----- THE INPUT -----

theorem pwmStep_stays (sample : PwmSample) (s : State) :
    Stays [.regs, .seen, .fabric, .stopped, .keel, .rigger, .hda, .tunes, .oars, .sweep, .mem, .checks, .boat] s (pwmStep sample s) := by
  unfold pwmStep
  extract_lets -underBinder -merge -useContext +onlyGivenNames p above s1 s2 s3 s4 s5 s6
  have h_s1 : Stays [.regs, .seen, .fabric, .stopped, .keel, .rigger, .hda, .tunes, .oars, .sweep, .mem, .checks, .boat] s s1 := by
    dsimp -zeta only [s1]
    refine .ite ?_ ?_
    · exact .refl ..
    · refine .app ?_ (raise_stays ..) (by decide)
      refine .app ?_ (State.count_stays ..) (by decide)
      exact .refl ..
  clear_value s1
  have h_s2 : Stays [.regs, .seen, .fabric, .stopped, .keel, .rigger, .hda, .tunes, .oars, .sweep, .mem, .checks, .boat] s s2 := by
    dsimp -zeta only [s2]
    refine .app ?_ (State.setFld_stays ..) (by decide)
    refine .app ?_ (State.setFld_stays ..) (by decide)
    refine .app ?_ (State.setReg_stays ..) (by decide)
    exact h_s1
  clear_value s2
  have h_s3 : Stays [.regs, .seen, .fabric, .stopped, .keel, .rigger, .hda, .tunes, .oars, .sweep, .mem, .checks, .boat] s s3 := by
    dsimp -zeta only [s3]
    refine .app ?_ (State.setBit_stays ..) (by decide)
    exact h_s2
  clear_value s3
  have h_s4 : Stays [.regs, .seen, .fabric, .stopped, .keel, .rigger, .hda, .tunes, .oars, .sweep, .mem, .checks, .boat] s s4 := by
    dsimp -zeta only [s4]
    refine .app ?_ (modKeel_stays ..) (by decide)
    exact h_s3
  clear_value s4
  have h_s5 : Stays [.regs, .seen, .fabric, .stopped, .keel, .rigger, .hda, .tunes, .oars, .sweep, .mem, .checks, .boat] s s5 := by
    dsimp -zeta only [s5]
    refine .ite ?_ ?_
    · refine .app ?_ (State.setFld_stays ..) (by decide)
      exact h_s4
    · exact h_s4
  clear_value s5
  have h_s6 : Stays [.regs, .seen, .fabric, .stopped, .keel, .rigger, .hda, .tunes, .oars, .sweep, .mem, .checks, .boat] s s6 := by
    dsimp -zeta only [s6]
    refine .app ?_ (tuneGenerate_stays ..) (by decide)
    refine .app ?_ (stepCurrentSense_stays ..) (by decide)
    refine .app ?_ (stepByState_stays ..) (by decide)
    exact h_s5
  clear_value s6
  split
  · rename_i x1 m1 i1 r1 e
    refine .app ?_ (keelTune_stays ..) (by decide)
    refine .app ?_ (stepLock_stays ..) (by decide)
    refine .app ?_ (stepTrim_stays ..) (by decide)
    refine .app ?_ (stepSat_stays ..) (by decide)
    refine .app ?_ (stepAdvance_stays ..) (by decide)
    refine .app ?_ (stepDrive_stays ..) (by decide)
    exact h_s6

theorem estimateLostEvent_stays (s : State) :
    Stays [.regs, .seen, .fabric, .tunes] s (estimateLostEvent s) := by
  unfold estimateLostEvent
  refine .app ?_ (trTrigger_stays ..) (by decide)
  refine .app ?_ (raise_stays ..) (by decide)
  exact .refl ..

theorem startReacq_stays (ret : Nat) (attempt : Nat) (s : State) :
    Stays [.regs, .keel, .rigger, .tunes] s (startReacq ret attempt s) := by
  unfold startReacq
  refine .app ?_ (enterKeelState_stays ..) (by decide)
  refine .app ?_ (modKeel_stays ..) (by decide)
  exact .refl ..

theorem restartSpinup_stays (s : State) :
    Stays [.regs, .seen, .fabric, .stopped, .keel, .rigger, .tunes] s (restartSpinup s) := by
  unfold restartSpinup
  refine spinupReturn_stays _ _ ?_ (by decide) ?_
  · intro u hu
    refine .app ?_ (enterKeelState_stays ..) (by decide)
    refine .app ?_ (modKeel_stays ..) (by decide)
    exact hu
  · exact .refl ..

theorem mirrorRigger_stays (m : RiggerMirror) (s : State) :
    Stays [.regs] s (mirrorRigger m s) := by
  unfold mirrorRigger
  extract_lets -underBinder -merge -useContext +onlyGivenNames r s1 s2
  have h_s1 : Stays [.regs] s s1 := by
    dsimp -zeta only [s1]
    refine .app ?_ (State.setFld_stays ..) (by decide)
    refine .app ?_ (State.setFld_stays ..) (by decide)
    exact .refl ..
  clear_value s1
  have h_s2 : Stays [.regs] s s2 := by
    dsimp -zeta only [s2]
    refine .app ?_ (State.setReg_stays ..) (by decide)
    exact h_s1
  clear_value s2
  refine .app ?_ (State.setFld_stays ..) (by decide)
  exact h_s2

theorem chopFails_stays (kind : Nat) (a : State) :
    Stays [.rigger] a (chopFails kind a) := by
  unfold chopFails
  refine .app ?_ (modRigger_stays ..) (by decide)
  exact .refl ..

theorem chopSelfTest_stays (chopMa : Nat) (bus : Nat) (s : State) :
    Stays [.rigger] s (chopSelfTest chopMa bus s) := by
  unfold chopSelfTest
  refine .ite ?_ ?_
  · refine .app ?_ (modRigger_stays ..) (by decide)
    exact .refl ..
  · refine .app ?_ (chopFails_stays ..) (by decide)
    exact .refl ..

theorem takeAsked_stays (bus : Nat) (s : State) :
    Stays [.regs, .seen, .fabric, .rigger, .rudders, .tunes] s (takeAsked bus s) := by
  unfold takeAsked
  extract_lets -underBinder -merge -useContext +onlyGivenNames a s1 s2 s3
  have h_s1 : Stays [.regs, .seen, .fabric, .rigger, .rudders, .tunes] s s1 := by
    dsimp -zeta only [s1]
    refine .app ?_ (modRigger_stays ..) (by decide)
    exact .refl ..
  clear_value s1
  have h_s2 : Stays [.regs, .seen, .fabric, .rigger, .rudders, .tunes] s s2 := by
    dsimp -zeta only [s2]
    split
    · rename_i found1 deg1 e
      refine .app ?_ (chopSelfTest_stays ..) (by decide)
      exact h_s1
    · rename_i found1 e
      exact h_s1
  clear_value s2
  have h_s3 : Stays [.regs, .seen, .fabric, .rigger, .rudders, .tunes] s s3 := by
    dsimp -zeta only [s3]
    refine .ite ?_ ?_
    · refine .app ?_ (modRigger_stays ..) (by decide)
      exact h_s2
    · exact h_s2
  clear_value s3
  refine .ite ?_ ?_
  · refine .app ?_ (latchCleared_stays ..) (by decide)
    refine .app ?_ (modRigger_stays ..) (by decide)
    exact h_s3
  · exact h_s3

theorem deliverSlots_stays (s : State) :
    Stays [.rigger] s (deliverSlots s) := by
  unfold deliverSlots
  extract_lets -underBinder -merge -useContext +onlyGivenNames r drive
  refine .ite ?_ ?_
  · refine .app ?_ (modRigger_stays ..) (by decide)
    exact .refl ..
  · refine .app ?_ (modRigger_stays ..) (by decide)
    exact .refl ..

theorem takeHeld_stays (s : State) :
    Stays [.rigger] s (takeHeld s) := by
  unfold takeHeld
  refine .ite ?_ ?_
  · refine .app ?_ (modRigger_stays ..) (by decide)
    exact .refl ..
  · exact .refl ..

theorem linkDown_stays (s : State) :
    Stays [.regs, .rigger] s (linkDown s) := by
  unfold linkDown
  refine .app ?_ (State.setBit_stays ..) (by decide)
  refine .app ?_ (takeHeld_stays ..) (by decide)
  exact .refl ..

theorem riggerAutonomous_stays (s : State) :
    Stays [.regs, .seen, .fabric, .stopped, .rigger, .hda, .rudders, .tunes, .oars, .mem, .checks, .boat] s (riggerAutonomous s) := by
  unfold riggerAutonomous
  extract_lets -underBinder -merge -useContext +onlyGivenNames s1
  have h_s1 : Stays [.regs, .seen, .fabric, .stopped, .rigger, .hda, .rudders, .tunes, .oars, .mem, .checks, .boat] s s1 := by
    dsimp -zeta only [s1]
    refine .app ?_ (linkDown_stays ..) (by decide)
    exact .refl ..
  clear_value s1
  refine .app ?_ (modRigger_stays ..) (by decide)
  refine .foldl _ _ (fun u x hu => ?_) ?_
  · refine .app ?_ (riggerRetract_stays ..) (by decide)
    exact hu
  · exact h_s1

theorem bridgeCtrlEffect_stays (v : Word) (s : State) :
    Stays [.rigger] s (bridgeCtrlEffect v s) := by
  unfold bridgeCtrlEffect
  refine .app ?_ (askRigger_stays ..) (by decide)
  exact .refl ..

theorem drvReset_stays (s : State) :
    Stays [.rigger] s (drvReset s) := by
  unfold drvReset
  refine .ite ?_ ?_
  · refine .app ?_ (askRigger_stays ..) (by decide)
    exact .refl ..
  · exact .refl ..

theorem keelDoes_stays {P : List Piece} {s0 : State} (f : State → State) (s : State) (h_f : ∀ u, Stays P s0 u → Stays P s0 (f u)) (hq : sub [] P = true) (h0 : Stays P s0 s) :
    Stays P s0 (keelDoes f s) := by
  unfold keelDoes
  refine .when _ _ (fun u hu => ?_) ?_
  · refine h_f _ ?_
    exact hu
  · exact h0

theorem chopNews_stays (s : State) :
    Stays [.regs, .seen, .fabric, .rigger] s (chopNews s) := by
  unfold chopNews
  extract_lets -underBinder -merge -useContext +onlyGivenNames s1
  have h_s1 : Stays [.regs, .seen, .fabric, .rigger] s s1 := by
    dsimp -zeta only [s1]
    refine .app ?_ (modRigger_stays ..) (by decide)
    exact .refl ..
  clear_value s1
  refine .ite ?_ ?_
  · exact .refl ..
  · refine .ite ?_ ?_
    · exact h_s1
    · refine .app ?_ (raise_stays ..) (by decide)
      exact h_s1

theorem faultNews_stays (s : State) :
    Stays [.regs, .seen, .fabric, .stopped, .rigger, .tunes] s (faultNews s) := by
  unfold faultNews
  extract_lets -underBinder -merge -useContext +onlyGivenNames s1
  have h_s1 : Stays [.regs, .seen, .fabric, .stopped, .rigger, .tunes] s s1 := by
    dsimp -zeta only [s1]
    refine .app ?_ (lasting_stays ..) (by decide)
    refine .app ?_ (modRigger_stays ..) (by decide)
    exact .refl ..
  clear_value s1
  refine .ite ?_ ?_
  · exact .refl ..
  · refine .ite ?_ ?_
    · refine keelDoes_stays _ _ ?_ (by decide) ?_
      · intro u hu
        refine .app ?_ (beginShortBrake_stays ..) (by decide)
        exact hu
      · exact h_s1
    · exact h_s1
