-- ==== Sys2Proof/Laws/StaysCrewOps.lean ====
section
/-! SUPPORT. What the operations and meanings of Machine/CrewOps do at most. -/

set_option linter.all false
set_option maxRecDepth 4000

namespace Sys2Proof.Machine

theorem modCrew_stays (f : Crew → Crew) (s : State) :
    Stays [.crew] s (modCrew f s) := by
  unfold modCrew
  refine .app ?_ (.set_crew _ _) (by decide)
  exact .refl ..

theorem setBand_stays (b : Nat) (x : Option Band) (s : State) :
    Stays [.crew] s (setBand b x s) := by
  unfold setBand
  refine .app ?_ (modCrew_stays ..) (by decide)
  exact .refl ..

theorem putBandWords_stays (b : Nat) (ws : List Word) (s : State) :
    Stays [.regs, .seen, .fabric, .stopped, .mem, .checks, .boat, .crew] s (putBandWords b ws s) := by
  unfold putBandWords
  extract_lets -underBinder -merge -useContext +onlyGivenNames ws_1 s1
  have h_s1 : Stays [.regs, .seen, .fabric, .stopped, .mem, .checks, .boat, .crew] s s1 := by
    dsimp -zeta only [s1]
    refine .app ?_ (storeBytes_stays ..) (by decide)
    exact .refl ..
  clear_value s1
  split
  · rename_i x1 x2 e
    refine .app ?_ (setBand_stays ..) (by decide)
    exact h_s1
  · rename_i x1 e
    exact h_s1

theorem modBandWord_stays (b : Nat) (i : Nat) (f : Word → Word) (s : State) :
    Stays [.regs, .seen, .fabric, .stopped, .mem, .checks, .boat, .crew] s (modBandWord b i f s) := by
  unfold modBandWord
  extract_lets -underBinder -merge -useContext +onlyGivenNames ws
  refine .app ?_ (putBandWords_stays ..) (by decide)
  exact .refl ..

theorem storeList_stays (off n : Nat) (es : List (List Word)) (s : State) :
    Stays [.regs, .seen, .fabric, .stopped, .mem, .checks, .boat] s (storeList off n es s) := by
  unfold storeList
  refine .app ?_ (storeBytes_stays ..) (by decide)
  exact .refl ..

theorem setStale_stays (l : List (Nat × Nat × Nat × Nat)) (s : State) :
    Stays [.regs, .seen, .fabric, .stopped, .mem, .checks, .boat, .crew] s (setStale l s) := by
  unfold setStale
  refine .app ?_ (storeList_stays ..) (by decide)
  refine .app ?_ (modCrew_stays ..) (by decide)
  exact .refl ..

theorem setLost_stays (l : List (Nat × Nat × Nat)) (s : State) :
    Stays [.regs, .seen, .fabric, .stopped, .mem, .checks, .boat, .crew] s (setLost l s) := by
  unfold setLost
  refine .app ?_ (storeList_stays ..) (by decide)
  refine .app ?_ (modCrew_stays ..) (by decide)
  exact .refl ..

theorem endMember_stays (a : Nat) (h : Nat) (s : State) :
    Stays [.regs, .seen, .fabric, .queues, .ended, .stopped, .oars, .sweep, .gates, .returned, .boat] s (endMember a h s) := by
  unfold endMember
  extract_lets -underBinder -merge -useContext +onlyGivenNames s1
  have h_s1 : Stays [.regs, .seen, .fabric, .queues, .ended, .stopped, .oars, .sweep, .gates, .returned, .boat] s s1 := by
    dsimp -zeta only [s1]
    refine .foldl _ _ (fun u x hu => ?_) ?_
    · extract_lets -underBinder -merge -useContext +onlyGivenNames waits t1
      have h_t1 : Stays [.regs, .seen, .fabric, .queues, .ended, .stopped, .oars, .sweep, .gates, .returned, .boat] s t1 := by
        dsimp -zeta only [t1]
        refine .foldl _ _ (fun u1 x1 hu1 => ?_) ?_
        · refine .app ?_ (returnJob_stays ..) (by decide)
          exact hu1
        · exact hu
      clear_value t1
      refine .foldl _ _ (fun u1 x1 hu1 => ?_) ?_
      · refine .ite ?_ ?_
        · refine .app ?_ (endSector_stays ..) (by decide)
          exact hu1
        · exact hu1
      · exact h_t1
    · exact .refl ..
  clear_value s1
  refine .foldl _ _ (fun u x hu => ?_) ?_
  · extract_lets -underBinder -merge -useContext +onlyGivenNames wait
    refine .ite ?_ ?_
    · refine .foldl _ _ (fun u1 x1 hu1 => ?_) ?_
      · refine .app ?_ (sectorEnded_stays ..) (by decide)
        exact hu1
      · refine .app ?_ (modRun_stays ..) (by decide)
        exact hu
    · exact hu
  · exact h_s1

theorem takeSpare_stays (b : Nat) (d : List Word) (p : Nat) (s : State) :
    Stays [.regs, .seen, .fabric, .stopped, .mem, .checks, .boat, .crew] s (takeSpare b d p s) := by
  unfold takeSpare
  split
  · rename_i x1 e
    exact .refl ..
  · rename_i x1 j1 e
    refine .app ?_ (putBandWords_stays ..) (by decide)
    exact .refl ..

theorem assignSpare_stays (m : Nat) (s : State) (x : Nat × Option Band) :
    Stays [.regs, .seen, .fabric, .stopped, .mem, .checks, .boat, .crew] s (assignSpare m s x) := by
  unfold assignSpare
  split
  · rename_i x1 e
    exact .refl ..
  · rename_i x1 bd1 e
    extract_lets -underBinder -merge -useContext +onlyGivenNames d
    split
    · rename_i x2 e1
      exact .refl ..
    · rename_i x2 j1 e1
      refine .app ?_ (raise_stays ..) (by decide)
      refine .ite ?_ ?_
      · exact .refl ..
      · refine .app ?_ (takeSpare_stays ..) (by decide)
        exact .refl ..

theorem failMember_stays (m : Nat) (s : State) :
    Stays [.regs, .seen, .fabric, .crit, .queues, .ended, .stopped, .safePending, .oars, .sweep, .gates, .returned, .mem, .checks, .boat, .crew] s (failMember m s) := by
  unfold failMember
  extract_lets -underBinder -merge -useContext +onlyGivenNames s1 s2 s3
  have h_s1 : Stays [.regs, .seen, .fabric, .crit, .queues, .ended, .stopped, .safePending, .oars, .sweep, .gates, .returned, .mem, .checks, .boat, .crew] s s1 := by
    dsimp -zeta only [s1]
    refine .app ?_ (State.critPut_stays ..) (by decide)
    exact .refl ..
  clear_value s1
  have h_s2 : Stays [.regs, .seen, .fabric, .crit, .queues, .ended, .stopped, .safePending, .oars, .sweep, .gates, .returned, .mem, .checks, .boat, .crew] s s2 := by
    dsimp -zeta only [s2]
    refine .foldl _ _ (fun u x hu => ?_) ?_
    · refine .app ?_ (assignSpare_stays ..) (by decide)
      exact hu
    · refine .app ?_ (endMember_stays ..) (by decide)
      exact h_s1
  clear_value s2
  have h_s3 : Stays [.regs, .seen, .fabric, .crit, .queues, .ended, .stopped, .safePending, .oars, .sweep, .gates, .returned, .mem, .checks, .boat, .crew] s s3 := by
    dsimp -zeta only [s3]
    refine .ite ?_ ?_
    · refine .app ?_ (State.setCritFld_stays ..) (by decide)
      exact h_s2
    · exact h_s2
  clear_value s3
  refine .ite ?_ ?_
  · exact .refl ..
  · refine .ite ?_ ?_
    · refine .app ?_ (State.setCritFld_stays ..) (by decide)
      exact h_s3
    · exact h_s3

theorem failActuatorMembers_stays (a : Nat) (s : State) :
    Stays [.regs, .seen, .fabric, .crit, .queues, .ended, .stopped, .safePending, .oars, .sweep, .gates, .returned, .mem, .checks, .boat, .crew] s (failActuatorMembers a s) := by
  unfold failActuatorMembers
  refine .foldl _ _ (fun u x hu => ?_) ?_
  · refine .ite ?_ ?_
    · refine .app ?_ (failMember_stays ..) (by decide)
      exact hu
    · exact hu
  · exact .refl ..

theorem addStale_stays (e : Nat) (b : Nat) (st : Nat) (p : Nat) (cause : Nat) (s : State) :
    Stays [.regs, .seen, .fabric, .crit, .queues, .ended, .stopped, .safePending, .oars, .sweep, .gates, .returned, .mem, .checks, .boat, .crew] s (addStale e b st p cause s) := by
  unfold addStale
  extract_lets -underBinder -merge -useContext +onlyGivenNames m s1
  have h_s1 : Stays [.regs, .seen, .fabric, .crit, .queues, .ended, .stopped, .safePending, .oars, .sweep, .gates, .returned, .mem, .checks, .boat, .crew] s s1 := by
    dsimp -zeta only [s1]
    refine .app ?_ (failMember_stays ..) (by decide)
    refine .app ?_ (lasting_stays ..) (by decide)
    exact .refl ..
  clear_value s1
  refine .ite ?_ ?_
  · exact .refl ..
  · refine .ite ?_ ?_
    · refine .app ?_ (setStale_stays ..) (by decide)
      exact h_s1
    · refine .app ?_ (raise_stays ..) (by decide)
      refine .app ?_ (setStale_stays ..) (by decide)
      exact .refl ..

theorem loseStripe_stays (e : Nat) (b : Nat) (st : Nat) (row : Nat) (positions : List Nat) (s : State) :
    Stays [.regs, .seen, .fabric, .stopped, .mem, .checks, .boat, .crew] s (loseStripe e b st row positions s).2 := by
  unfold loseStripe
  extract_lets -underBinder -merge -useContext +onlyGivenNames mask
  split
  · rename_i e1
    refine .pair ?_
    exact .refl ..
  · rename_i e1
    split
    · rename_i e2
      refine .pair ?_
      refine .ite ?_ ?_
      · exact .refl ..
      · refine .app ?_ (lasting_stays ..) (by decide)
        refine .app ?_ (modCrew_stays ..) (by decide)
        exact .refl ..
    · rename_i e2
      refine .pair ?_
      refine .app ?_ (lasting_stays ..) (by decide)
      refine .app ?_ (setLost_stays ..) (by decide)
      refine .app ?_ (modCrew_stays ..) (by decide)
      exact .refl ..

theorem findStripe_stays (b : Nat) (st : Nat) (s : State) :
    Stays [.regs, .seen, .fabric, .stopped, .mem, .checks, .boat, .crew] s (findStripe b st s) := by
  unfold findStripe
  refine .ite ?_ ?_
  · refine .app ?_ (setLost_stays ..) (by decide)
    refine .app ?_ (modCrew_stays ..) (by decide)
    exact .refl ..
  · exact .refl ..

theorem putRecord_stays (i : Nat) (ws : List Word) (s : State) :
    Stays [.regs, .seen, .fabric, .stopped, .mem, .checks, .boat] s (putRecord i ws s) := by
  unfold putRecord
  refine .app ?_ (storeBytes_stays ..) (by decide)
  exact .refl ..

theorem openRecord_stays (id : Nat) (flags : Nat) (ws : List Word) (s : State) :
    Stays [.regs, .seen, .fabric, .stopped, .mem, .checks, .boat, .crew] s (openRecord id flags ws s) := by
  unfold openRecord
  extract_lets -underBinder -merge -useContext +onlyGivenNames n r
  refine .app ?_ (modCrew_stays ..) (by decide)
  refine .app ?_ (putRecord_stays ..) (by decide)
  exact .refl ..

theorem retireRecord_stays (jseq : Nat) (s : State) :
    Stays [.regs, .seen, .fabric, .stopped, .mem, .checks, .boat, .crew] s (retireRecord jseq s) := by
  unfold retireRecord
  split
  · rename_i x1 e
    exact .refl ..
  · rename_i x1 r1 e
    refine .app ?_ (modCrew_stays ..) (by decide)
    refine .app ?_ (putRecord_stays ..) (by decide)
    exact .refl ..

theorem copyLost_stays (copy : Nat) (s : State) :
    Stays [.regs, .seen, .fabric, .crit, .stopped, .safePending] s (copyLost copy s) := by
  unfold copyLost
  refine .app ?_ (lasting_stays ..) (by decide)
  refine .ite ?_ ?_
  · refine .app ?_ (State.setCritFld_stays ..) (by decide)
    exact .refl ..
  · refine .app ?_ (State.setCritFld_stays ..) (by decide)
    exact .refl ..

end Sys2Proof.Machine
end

-----

### [WORK REQUIRED]
Which lines of the material contain "chopMa"? List them.

### [YOUR SOLUTION]
theorem chopSelfTest_stays (chopMa : Nat) (bus : Nat) (s : State) :
    Stays [.rigger] s (chopSelfTest chopMa bus s) := by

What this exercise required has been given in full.